29
mar 15

MAJKA (ADOPTOWANA)

Napisane przez: Michalina

1. IMIĘ: Majka
2. PŁEĆ: samica
3. RASA: mix
4. WIELKOŚĆ: Mała
5. UMASZCZENIE: czarne, podpalane
6. WIEK: 0k. 1,4 roku
7. STAN ZDROWIA: bardzo dobry
8. KASTRACJA/STERYLIZACJA: TAK
Trafiła do mnie wylękniona, przerażona, obolała z nieszczęścia i strachu. Kilka dni ” koczowała ” pod czyimś domem. Może ktoś ją dokarmiał , może  dał jej się napić. Nie mam pojęcia. Zadzwonił człowiek po straż miejską i kupkę nieszczęścia przywieziono do Przytula. Nan widok ludzi wchodzących do kojca kuliła się w kąciku, sikała pod siebie . Założenie obrozy bylo wielkim krokiem w normalne życie. Spacer…. cóż to jest spacer? Czy ręka zbliżająca się do głowy uderzy ? Zabrałam ją do siebie, wówczas była jedynym psem, który kompletnie nie dawał sobie rady w Przytulu. Nadszedł czas na kolejnego tymczasa. Pierwsze dni były trudne, zwłaszcza dla niej. Leżała skulona w leżance, dużo spała, jadła niewiele. Zapinanie smyczy zawsze wiązało się z popuszczaniem moczu. Wielkie oczy ze strachu, trwoga w sercu. I tak dzień po dniu. Maja niezwykle przywiązuje się do jednej osoby. Padło na mnie 🙂 Nie stroni jednak od czułości ze strony innych ludzi, zwłaszcza domowników. W jej sercu jest nadal wiele strachu. Na zapas szczeka na ludzi i psy. Chce powiedzieć – boję się tego co możesz mi zrobić, uprzedzę ten atak. Nie myśl sobie, że jestem słaba. Na spacery jeździmy samochodem. Gdy dojeżdżamy do leśnego parkingu w aucie słychać donośne dźwięki radości i podniecenia jakie Maja wydaje ciesząc się na spacer.W uszach wibruje wysoki pisk a ona biega po tylnej kanapie przepychając się między pozostałą dwójką. Otwierają się drzwi a ona wystrzela jak z procy.
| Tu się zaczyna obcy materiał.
/-! ## Ring masks and conditions (R162, R164) -/

/-- RMOP (Table 9-7). -/
def State.rmop (s : State) (n op : Nat) : State :=
  let a := s.act n
  let g := bitsOf op 0 6
  let bit : BitVec 64 := BitVec.ofNat 64 (2 ^ g)
  match bitsOf op 6 2 with
  | 1 => s.setAct n { a with working := a.working &&& ~~~bit }
  | 2 => s.setAct n { a with working := a.working ||| (bit &&& a.loaded) }
  | 3 =>
    if g = 0 then s.setAct n { a with working := a.loaded }
    else if g = 1 then s.setAct n { a with working := 0 }
    else s.setAct n { a with failSeen := false, ringSeen := 0 }
  | _ => s

/-- The condition of CSEL (R162). -/
def State.cond (s : State) (n csel : Nat) : Bool :=
  let a := s.act n
  let c := csel % 128
  let v : Bool :=
    if 0x40 ≤ c then bitOf a.ringSeen.toNat (c - 0x40)
    else match c with
      | 1 => a.cx | 2 => a.cy | 3 => a.cz | 8 => a.failSeen | 9 => a.matchTo | 10 => a.waitTo
      | _ => false
  xor v (bitOf csel 7)

/-! ## Issuing a vector -/

/-- The issue time of an act's next vector: t_start + T0 in timed mode, the start of its issue cycle in serial mode
(R118, R172). -/
def State.nextIssue (s : State) (n : Nat) : Nat :=
  if s.timed n then (s.act n).tStart + (s.act n).t0
  else (s.act n).iss + s.cyclesFines (s.issued n * s.serialCycles n)

/-- t_start + T0 of an act's next vector, from which its edges are placed (R118, R119, R148). -/
def State.nextT0 (s : State) (n : Nat) : Nat :=
  (s.act n).tStart + (if s.timed n then (s.act n).t0 else s.cyclesFines (s.issued n * s.serialCycles n))

/-- Whether an act can issue a vector: RUNNING, or STOPPING with L ahead (Table 8-1). -/
def State.canIssue (s : State) (n : Nat) : Bool :=
  !(s.act n).aborted &&
    (decide (s.actState n = 3) ||
      (decide (s.actState n = 4) && (match (s.act n).stop with | some (c, _) => decide (s.issued n < c) | none => false)))

/-- The source of a vector (Table 9-3); `blk` is the record address of a BLOCK vector. -/
def State.vecSrc (s : State) (n w blk : Nat) : VecSrc :=
  let a := s.act n
  let x := s.xAddr n a.x a.y
  let y := s.yAddr n a.x a.y
  match uVkind w with
  | 0 => .apg (addrBus (uAsel w) x y a.z) a.data (s.topoBit n x y)
  | 1 => .block blk
  | 2 => .apg (addrBus (uAsel w) x y a.z) (uVopnd w) false
  | _ => .none

/-- One vector issued (R156 step 2): tagged with SEQ_CYCLE, on its way to every die of the act, kept in the delay line
of expected symbols; SEQ_PC holds its microinstruction (R154). Vector 0 ends the ring parks of the act's channels (R281). -/
def State.issueVec (s : State) (n w blk : Nat) (trial : Option Nat) : State :=
  let a := s.act n
  let cyc := s.issued n
  let v : Vec :=
    { cycle := cyc, time := s.nextT0 n, tset := uTset w, lset := uLset w, capt := uCapt w,
      x := s.xAddr n a.x a.y, y := s.yAddr n a.x a.y, z := a.z, src := s.vecSrc n w blk, hold := decide (uVkind w = 3),
      first := decide (cyc = 0), working := a.working, bench := a.bench, trial := trial,
      mark := if uFlow w = 0x0D then uTarget w else 0 }
  let s := s.setAct n { a with
    lastPc := (a.pc, s.execHalf n), t0 := a.t0 + s.period n (uTset w), lastVec := some v, line := a.line ++ [{ vec := v }]
    pfLead := a.pfLead - 1 }
  let s := State.each (fun b s => s.setDie b { s.die b with fwd := (s.die b).fwd ++ [v] }) (s.actBlocks n) s
  let s := if cyc = 0 then State.each (fun c s => s.setChan c { s.chan c with ringPark := false }) (s.actChans n) s else s
  let s := s.setPair (SEQ_CYCLE_LO.addr n) (cyc + 1)
  (s.put (SEQ_PC.ADDR n) a.pc).put (SEQ_PC.HALF n) (s.execHalf n)

/-- A fault stop at the microinstruction at PC, which issues no vector (R150, R154). -/
def State.faultStop (s : State) (n reason : Nat) : State :=
  let s := (s.put (SEQ_PC.ADDR n) (s.act n).pc).put (SEQ_PC.HALF n) (s.execHalf n)
  let s := s.setAct n { s.act n with prog := .none }
  s.fixStop n (s.issued n) reason

/-- The next microinstruction chosen; the current one is over (R156 step 5). -/
def State.goto (s : State) (n pc : Nat) : State := s.setAct n { s.act n with pc := pc % 65536, prog := .none }

/-- PC + 1 (R157). -/
def State.pcNext (s : State) (n : Nat) : Nat := ((s.act n).pc + 1) % 65536

/-! ## The prefetcher (R142, R143, R175) -/

/-- Entry b of an act's block table (Table 8-2): ADDR, NVEC, RECBYTES, VALID. -/
def State.blockEntry (s : State) (n b : Nat) : Nat × Nat × Nat × Bool :=
  let base := s.fld (SEQ_BLOCK_TABLE.BASE n) * 131072 + 32 * b
  (leNat (s.dramBytes base 8), leNat (s.dramBytes (base + 8) 4), leNat (s.dramBytes (base + 12) 2),
    bitOf (leNat (s.dramBytes (base + 14) 1)) 0)

/-- Whether a block's entry is a host error (R143, R301; Table 8-2): records outside DRAM or across a partition of another
kind, an ADDR that is not 256-byte aligned, no vectors. -/
def State.blockMisplaced (s : State) (addr nvec recB : Nat) : Bool :=
  decide (addr % 256 ≠ 0 ∨ nvec = 0) || s.misplaced 1 addr (nvec * recB)

/-- Whether the act's block table lies across a partition of another kind, which is a host error (R301). -/
def State.tableMisplaced (s : State) (n : Nat) : Bool := s.misplaced 0 (s.fld (SEQ_BLOCK_TABLE.BASE n) * 131072) 131072

/-- A block reached: its entry checked and the CALL_BLOCK marked (R142, R143). -/
def State.checkBlock (s : State) (n b : Nat) : PfBlock :=
  let pr := s.blockEntry n b
  let addr := pr.1
  let nvec := pr.2.1
  let recB := pr.2.2.1
  let valid := pr.2.2.2
  if s.tableMisplaced n then ⟨b, 0, 0, 0xFF, 0, none⟩
  else if 4096 ≤ b ∨ !valid then ⟨b, 0, 0, 0x07, 0, none⟩
  else if recB ≠ s.recBytes n then ⟨b, addr, nvec, 0x08, 0, none⟩
  else if s.blockMisplaced addr nvec recB then ⟨b, addr, nvec, 0xFF, 0, none⟩
  else ⟨b, addr, nvec, 0, 0, none⟩

/-- The READY bit of the half that a SWAP of half `half` goes to (R139). -/
def State.swapReady (s : State) (n half : Nat) : Bool :=
  if half = 0 then s.flag (SEQ_CTRL.READY_B n) else s.flag (SEQ_CTRL.READY_A n)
Krzyczy całą sobą – Lesie, jestem …Powietrze oddycham tobą 🙂 Liście są rozgarniane przez jej malutkie łapki. W górę i na boki wzbijają się fontanny rozkopywanego piachu. Należny sprawdzić każdy otwór w ziemi, rozgrzebać, pogłębić poprawić. Mała biega za każdym nawet najmniejszym żyjątkiem. Chodzi więc na smyczy aby nie zakłócać spokoju leśnym stworzeniom. Uwielbia biegać za szyszkami, nosić patyki w pyszczku. W domu bawi się pluszakami, biega za piłką. Jest niezwykle szybka, gibka, zwrotna. Nie brudzi i nie niszczy. Może pozostawać sama. Jest zazdrosna o opiekuna. Potrafi odsunąć ode  mnie resztę zwierząt. Zagarnia mnie tylko dla siebie. Chyba boi się utraty zainteresowania.  Spuszczona z oka w ogrodzie prowadzi prace ziemne. Kopanie to jej wielka pasja. Na szczęście realizuje ją głównie na spacerach. To niezwykle oddany, trochę hałaśliwy psiak, pelen bojaźni, która jednak z upływem czasu zamienia się w zaufanie. Maja odda nowemu opiekunowi swe serca w całości licząc na zrozumienie i opiekę. Agata

DANE ZGŁASZAJĄCEGO:

IMIĘ I NAZWISKO: TOZ Goleniów
ADRES: dom tymczasowy w Goleniowie
TELEFON KONTAKTOWY: 608020331
ADRES E-MAIL: yabadu.gold@vp.pl

 maja 009

 

maja 001

 

 

maja 015

maja 013

MAJA2




Zostaw komentarz

*




Ostatnie komentarze:

  • Aleksandra: Czy pies, którego właściciel wyjechał za granice i zostawił ...
  • Michalina: Piegus ciągle przebywa w przytulisku w Budnie. W jego sprawi...
  • Małgorzata: Dzień dobry, czy Piegusa można jeszcze adoptować ?...
  • Michalina: Koral znalazl dom :)...
  • Iwona: Jak się zachowuje w towarzystwie dzieci?...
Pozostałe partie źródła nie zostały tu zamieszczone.